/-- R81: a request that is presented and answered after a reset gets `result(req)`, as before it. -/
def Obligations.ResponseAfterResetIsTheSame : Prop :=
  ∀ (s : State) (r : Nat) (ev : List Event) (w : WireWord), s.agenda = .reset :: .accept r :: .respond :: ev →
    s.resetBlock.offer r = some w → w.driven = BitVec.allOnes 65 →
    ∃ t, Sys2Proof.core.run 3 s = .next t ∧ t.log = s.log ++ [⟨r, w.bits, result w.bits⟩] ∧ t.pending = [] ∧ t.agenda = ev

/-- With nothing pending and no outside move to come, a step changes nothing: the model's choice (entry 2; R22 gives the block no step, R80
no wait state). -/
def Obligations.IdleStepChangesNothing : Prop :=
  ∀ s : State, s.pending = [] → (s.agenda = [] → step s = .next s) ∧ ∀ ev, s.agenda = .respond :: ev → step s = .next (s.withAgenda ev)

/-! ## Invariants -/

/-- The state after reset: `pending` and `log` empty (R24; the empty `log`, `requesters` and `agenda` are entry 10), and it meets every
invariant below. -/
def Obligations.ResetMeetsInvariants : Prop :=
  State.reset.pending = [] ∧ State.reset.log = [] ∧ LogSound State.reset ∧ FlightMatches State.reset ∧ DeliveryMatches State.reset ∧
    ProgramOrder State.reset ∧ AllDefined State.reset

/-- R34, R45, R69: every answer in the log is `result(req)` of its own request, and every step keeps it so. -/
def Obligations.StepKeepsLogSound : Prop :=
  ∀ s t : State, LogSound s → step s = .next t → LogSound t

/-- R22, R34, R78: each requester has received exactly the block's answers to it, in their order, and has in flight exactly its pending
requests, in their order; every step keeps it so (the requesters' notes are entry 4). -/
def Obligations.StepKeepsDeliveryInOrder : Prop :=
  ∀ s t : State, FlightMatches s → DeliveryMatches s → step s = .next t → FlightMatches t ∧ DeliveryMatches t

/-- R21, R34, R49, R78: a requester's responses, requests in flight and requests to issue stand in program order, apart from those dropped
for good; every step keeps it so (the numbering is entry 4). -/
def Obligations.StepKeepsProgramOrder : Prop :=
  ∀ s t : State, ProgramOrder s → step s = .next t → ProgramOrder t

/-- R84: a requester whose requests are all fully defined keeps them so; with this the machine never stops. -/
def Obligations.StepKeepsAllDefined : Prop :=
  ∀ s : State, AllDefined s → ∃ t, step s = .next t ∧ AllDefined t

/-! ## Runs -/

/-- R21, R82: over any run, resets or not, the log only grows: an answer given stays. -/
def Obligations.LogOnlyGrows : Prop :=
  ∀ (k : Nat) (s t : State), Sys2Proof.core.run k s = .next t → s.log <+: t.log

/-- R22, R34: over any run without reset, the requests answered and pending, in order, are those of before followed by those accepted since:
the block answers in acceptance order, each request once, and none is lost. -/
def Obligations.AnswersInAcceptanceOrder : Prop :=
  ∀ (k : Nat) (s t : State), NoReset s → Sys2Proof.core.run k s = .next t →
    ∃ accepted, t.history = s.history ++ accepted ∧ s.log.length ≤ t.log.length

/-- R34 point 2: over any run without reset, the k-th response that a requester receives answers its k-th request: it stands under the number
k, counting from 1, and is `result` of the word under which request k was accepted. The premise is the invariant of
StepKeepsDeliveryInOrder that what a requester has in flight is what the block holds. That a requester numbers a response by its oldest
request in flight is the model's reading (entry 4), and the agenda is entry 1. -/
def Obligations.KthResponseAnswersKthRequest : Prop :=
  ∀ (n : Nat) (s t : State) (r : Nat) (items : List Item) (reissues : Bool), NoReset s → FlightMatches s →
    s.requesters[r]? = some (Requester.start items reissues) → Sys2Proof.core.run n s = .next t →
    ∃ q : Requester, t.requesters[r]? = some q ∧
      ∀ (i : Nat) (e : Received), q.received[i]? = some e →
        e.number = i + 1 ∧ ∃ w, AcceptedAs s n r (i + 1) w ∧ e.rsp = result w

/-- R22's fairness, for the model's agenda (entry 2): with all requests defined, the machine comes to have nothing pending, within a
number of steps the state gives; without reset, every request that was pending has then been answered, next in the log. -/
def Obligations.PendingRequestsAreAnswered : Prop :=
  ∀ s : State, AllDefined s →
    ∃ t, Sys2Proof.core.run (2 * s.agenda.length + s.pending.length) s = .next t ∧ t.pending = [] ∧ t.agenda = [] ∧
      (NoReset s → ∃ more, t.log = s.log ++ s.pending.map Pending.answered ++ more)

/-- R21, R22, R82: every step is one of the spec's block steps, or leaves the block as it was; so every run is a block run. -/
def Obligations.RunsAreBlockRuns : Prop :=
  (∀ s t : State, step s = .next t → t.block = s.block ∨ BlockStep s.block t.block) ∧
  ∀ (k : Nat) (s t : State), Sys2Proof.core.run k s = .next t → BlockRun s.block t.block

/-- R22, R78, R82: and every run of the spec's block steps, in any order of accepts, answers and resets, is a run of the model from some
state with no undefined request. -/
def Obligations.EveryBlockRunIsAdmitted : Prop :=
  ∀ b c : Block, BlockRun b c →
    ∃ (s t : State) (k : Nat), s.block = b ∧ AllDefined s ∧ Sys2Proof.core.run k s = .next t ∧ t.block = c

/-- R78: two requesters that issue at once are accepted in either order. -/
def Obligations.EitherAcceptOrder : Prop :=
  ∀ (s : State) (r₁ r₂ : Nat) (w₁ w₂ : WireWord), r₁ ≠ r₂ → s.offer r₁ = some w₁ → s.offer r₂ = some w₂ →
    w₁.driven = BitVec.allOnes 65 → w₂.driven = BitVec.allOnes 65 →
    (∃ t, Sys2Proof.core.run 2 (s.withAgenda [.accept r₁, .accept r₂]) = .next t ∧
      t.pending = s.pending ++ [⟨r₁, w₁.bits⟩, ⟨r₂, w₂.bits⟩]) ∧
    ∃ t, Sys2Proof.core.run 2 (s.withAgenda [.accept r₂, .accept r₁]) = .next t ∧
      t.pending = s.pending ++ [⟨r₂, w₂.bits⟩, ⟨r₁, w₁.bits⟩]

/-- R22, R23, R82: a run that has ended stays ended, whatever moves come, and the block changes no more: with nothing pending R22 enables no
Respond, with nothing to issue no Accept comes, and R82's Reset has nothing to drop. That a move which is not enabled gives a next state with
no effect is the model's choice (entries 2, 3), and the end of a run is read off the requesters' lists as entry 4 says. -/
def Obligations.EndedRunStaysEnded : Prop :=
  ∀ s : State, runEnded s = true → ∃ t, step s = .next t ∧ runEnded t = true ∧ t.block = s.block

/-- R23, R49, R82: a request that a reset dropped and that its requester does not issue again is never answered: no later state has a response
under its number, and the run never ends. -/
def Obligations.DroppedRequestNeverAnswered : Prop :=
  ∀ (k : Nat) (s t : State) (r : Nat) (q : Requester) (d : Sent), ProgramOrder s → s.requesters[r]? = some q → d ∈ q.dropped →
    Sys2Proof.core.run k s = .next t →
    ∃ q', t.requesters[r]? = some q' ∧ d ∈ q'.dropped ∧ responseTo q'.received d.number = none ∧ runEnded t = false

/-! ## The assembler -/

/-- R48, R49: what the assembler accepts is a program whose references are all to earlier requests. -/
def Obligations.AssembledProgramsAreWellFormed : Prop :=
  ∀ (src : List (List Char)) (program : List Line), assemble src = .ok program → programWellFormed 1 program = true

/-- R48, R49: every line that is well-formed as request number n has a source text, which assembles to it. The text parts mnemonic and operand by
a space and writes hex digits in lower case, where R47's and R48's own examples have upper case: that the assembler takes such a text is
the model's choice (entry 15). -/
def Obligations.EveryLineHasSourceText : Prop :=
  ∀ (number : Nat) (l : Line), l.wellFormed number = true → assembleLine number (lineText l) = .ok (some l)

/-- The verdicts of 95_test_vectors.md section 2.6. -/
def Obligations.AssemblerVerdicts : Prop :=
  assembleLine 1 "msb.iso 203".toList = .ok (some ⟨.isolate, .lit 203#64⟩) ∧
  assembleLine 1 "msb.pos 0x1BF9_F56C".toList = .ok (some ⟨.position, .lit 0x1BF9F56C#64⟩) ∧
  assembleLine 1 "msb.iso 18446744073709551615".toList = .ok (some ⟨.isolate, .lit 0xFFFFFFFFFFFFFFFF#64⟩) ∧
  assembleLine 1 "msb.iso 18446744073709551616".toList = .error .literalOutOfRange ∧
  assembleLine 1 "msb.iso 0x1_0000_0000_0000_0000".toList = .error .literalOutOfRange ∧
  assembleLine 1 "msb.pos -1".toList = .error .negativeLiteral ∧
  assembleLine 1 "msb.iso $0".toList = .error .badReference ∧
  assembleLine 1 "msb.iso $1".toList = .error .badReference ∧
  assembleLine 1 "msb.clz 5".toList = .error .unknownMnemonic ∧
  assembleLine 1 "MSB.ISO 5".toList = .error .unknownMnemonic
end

| Task prompt |
What you give back should be exactly the lines of the data above from the line with "state with no undefined request. -/" through the line with "def Obligations.DroppedRequestNeverAnswered : Prop", both of those included, and nothing more.

| Expected answer |
state with no undefined request. -/
def Obligations.EveryBlockRunIsAdmitted : Prop :=
  ∀ b c : Block, BlockRun b c →
    ∃ (s t : State) (k : Nat), s.block = b ∧ AllDefined s ∧ Sys2Proof.core.run k s = .next t ∧ t.block = c

/-- R78: two requesters that issue at once are accepted in either order. -/
def Obligations.EitherAcceptOrder : Prop :=
  ∀ (s : State) (r₁ r₂ : Nat) (w₁ w₂ : WireWord), r₁ ≠ r₂ → s.offer r₁ = some w₁ → s.offer r₂ = some w₂ →
    w₁.driven = BitVec.allOnes 65 → w₂.driven = BitVec.allOnes 65 →
    (∃ t, Sys2Proof.core.run 2 (s.withAgenda [.accept r₁, .accept r₂]) = .next t ∧
      t.pending = s.pending ++ [⟨r₁, w₁.bits⟩, ⟨r₂, w₂.bits⟩]) ∧
    ∃ t, Sys2Proof.core.run 2 (s.withAgenda [.accept r₂, .accept r₁]) = .next t ∧
      t.pending = s.pending ++ [⟨r₂, w₂.bits⟩, ⟨r₁, w₁.bits⟩]

/-- R22, R23, R82: a run that has ended stays ended, whatever moves come, and the block changes no more: with nothing pending R22 enables no
Respond, with nothing to issue no Accept comes, and R82's Reset has nothing to drop. That a move which is not enabled gives a next state with
no effect is the model's choice (entries 2, 3), and the end of a run is read off the requesters' lists as entry 4 says. -/
def Obligations.EndedRunStaysEnded : Prop :=
  ∀ s : State, runEnded s = true → ∃ t, step s = .next t ∧ runEnded t = true ∧ t.block = s.block

/-- R23, R49, R82: a request that a reset dropped and that its requester does not issue again is never answered: no later state has a response
under its number, and the run never ends. -/
def Obligations.DroppedRequestNeverAnswered : Prop :=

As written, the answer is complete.